Records from a data source:
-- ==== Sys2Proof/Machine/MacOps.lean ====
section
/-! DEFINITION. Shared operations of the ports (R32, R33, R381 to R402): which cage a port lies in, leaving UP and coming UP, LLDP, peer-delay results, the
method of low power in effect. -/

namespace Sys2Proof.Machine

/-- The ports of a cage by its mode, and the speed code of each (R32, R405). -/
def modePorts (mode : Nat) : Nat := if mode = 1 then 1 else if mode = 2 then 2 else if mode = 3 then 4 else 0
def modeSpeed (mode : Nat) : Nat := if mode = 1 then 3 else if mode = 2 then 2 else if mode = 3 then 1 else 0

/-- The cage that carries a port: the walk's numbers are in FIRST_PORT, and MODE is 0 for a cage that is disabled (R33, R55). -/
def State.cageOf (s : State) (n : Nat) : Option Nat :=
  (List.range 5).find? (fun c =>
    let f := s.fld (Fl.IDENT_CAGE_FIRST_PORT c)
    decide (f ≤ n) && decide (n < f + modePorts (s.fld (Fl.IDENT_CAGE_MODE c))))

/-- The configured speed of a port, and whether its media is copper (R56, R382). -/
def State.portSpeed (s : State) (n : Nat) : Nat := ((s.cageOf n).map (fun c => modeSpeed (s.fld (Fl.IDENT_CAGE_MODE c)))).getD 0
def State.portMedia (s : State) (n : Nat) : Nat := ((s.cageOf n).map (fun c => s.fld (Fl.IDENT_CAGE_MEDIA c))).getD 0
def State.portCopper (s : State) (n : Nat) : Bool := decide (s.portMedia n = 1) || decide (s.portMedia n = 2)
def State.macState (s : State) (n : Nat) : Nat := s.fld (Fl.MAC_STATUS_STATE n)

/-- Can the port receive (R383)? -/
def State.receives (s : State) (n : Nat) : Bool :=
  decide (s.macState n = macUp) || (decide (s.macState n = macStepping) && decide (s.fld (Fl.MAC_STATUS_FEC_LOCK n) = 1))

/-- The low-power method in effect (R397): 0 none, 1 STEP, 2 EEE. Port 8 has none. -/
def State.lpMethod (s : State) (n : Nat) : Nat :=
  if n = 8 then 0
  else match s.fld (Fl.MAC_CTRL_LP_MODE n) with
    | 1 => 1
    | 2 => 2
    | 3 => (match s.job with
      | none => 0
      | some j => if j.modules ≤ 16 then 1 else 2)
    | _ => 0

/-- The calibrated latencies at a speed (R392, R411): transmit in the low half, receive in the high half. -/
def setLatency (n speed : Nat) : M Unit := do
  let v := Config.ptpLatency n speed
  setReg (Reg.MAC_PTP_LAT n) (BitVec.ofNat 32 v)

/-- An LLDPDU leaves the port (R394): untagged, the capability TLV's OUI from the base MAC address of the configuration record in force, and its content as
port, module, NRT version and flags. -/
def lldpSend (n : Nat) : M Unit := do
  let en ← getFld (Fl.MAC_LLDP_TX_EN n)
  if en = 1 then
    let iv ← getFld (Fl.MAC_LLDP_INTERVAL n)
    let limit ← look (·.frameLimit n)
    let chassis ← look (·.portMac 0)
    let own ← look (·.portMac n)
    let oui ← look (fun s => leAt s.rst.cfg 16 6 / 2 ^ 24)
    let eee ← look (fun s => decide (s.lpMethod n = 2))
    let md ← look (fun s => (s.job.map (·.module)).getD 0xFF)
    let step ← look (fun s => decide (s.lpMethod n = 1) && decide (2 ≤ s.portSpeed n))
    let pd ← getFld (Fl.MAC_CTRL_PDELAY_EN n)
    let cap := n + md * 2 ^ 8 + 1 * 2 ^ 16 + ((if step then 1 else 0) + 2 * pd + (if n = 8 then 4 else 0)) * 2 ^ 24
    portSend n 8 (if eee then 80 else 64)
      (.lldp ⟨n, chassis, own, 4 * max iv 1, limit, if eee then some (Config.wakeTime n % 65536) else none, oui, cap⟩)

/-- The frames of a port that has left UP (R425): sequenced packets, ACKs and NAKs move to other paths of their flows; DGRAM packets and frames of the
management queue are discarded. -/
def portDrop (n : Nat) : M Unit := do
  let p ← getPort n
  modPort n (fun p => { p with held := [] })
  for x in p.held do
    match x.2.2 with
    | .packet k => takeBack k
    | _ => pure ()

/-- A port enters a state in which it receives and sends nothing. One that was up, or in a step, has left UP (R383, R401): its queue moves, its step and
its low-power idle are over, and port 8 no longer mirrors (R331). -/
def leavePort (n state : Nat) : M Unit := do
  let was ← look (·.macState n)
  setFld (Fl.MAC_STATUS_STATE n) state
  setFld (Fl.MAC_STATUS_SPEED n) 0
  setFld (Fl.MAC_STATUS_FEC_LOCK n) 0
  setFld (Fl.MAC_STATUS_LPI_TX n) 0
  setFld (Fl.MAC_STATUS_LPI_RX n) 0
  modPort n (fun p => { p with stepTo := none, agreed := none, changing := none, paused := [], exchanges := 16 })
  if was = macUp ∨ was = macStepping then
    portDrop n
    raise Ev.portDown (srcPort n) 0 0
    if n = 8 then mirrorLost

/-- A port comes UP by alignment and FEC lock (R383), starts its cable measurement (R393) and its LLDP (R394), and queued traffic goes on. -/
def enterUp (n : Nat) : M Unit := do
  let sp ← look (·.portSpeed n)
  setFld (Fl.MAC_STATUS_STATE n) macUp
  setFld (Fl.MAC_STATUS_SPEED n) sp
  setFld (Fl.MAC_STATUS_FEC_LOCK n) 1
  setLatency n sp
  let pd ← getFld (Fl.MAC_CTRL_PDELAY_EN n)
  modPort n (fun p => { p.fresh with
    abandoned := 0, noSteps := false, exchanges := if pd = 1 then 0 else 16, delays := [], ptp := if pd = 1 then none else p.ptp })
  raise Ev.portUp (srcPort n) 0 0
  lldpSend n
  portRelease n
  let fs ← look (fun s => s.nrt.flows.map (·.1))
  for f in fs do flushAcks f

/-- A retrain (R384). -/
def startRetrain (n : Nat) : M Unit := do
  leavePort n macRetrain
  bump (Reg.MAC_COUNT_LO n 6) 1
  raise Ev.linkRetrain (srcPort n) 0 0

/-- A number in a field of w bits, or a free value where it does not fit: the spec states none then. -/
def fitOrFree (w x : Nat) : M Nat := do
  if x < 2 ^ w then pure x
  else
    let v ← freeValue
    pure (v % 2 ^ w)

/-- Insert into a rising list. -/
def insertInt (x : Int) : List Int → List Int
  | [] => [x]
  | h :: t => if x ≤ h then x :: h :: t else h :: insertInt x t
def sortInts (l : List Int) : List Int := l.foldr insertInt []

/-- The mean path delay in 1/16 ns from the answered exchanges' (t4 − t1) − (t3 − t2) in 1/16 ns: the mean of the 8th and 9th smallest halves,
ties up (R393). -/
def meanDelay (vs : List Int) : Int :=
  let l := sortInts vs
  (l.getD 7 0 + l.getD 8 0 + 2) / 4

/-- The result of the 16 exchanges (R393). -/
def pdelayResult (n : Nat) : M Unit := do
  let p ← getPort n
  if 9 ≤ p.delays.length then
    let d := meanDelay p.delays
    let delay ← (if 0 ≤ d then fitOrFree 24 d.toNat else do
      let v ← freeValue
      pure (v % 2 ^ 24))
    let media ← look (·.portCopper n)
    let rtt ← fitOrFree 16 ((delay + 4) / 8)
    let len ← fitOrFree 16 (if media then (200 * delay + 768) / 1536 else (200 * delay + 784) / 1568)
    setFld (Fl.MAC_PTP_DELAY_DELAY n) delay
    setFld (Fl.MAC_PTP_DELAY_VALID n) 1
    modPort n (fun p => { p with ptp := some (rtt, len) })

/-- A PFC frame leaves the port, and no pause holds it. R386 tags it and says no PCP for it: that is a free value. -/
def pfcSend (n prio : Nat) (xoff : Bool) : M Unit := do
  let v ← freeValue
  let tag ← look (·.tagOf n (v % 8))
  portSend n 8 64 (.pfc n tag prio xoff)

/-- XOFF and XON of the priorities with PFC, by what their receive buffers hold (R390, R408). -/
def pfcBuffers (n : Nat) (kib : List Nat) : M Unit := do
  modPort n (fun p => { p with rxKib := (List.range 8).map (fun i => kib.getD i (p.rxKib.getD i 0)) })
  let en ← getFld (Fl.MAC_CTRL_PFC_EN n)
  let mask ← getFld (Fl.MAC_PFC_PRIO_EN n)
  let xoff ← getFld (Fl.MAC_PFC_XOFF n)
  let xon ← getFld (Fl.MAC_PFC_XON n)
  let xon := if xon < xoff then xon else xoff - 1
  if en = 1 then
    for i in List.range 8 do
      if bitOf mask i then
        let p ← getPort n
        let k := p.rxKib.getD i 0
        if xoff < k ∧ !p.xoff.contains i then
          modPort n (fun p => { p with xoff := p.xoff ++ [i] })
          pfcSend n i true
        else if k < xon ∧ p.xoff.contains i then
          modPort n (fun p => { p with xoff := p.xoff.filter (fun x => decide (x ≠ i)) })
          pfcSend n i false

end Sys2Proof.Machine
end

**The problem:**
The word "receives" occurs on some lines of the data. Give the number of those lines only.

**Result below:**
2